The Fifth Pilosio Building Peace Award
Pilosio is based near the Italian city of Udine in northeast Italy – 40km from the Slovenian border. The company was set up in 1961 to manufacture scaffolds and formworks for above-ground walls, floors and ground containment systems. Since 2011, Pilosio has presented its award to a person or organisation that has contributed to the improvement of a community’s or population’s living conditions.
Sharon Stone, in her role as ambassador for the Pilosio Building Peace Award, created an atmosphere of solidarity and purpose during the cocktail dinner held at the historic Palazzo Clerici in Milan.
More than €1 million was collected for the construction of 30 schools for Syrian refugees in Jordan and for creating Hope Village in Somalia. Prominent business people as well as guests joined in supporting Pilosio’s project RE:BUILD designed by Pilosio Building Peace.
Among the donors was the Royal Family of Abu Dhabi who will donate funds for the construction of up to 20 schools; three major Italian-Canadian building constructors and Claudio Tesauro, president of Save the Children Italy, will personally contribute to the construction of one school.
Giuseppe Sala, the Italian government’s representative for Milan’s international Expo Milano 2015, announced the donation of furniture and computers for the schools.
The 'Mother Teresa of Somalia'
Recipient of this year’s Pilosio award was "Mama Hawa" – Dr Hawa Abdi Diblaawe, a Somalian physician – the country’s first gynaecologist – and human rights activist. She is estimated to have saved the lives of more than 90,000 displaced people during the years of famine and civil war in Somalia. She was also a 2012 Nobel Peace Prize nominee.
She turned her family’s 525 hectare farm near the capital Mogadishu into a medical clinic and a camp in 1983. It provides care, protection and education to thousands of women and children and has grown into the Hawa Abdi Village, an island of hope for people in need. She has faced down and challenged all who have physically threatened her as well as her family, her staff and the thousands of people at her clinic.
"Extraordinary people like Hawa Abdi are a source of great inspiration for the courage and determination they have shown in fighting for their ideals," said Dario Roustayan, chief executive of Pilosio. "As entrepreneurs we want to be, and we have to be, the engine of change. In the globalised world, without peace and security there is no opportunity for business development, which is why, for those in business, giving economically is not enough; we must look beyond that."

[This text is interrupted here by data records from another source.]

-- ==== Sys2Proof/Machine/Ops.lean ====
section
/-! DEFINITION. The named operations that every meaning uses: time, registers, the Strandline log, the host's rings, and
memory with its ownership checks. -/

namespace Sys2Proof.Machine

/-! ### Time. Moments are in picoseconds: 1 ns is 1,000, a beat 10,000 (R41), a core cycle 625 (R7). -/

/-- A span of nanoseconds. -/
abbrev ns (n : Nat) : Nat := n * 1000
/-- A span of microseconds. -/
abbrev us (n : Nat) : Nat := n * 1000000
/-- A span of milliseconds. -/
abbrev ms (n : Nat) : Nat := n * 1000000000
/-- A span of 10 ns beats (R41). -/
abbrev beats (n : Nat) : Nat := n * 10000
/-- A span of cycles of a 1.60 GHz domain (R7, Table 1.8). -/
abbrev cyc (n : Nat) : Nat := n * 625
/-- The first beat edge at or after a moment. -/
def beatUp (t : Nat) : Nat := cdiv t 10000 * 10000
/-- The number of the domain-46 or domain-48 cycle that a moment lies in. -/
def cycleOf (t : Nat) : Nat := t / 625

/-- The state at the moment a command names; a command never moves time back. -/
def State.at (s : State) (t : Nat) : State := { s with now := max s.now t }

/-- A meaning that has its effect where its condition holds, and leaves everything but the time as it was elsewhere:
the event that the command names does not happen in that state. -/
def whenEnabled (t : Nat) (en : State → Bool) (eff : State → State) (s : State) : Host.Outcome State Fault Refusal :=
  if en (s.at t) then .next (eff (s.at t)) else .next (s.at t)

/-! ### Registers -/

/-- The stored value of a register (die number d, index i). -/
def rgetX (s : State) (r : Reg) (d i : Nat) : Word := Tab.getD r.info.reset (r.addr d i) s.regs

/-- The stored value of a register of the control or safety die. -/
abbrev rget (s : State) (r : Reg) (i : Nat := 0) : Word := rgetX s r 0 i

/-- A register list with a register's value replaced; a register at its reset value is not listed. -/
def regsPut (m : Tab Word) (r : Reg) (d i : Nat) (v : Word) : Tab Word :=
  if v = r.info.reset then Tab.del (r.addr d i) m else Tab.put (r.addr d i) v m

/-- The state with a register's stored value replaced. -/
def rputX (s : State) (r : Reg) (d i : Nat) (v : Word) : State := { s with regs := regsPut s.regs r d i v }

/-- The state with the stored value of a register of the control or safety die replaced. -/
abbrev rput (s : State) (r : Reg) (v : Word) (i : Nat := 0) : State := rputX s r 0 i v

/-- The state with a register's stored value changed by a function. -/
def rmod (s : State) (r : Reg) (f : Word → Word) (d : Nat := 0) (i : Nat := 0) : State :=
  rputX s r d i (f (rgetX s r d i))

/-- Field hi:lo of a register. -/
def rfield (s : State) (r : Reg) (hi lo : Nat) (i : Nat := 0) (d : Nat := 0) : Nat := bf (rgetX s r d i) hi lo

/-- The state with field hi:lo of a register replaced. -/
def rsetField (s : State) (r : Reg) (hi lo v : Nat) (i : Nat := 0) (d : Nat := 0) : State :=
  rmod s r (fun w => setBf w hi lo v) d i

/-- The state with a saturating counter field of a register raised. -/
def rbump (s : State) (r : Reg) (hi lo : Nat) (i : Nat := 0) (n : Nat := 1) (d : Nat := 0) : State :=
  rmod s r (fun w => bumpField w hi lo n) d i

/-- Every register of a list at its reset value. -/
def rclear (s : State) (rs : List Reg) : State :=
  { s with regs := s.regs.filter fun c =>
      match Reg.decode c.1 with
      | some (r, _, _) => !rs.contains r
      | none => true }

/-! ### The tide's moments -/

/-- The tide number (R60). -/
def tideNo (s : State) : Nat := (rget s .tidNumber).toNat
/-- Nanoseconds since the last tick, or since C0 before the first (Table 20.4). -/
def sinceTick (s : State) : Nat := (s.now - s.tide.tick) / 1000
/-- The sampling point of the present tide (R66). -/
def samplingPoint (s : State) : Nat := s.tide.expected - ns 20000
/-- The present moment lies in the fence (R66). -/
def inFence (s : State) : Bool := s.tide.running && s.tide.sampled
/-- The applied tide period P in nanoseconds (R57). -/
def periodNs (s : State) : Nat := rfield s .tidStatus 26 0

Past recipients of the award are: 2011 - Mario Collavino, an Italian-Canadian construction company owner whose firm helped build New York’s Freedom Tower, the replacement building for the fated Twin Towers in Manhattan;
2012 - Jointly awarded to Italian architect Mario Cucinella and Munir Manneh, the UN’s representative in the Palestinian territories, for their project a Green School for Gaza; 2013 - British architect Cameron Sinclair for his project Architecture for Humanity, a global network of architects who bring design, construction and development to the world’s most di_ cult areas;
2014 - Samia Yaba Nkrumah, daughter of the founder Ghana, for her work on the Nkwame Nkrumah Presidential Library in the capital Accra.
The Hope Village Project, Somalia
Pilosio Building Peace, the Dr Hawa Abdi Foundation and Barefoot College have united to create Hope Village, an extension of the displaced persons’ camp near Mogadishu. According to the UN high commissioner for refugees, nearly a million people remain displaced in the country.
The project will allow people there to design and construct their modular buildings based upon Pilosio’s school buildings for Syrian refugees. Pilosio’s buildings in Hope Village will be used as homes, schools, meeting centres, clinics and market areas.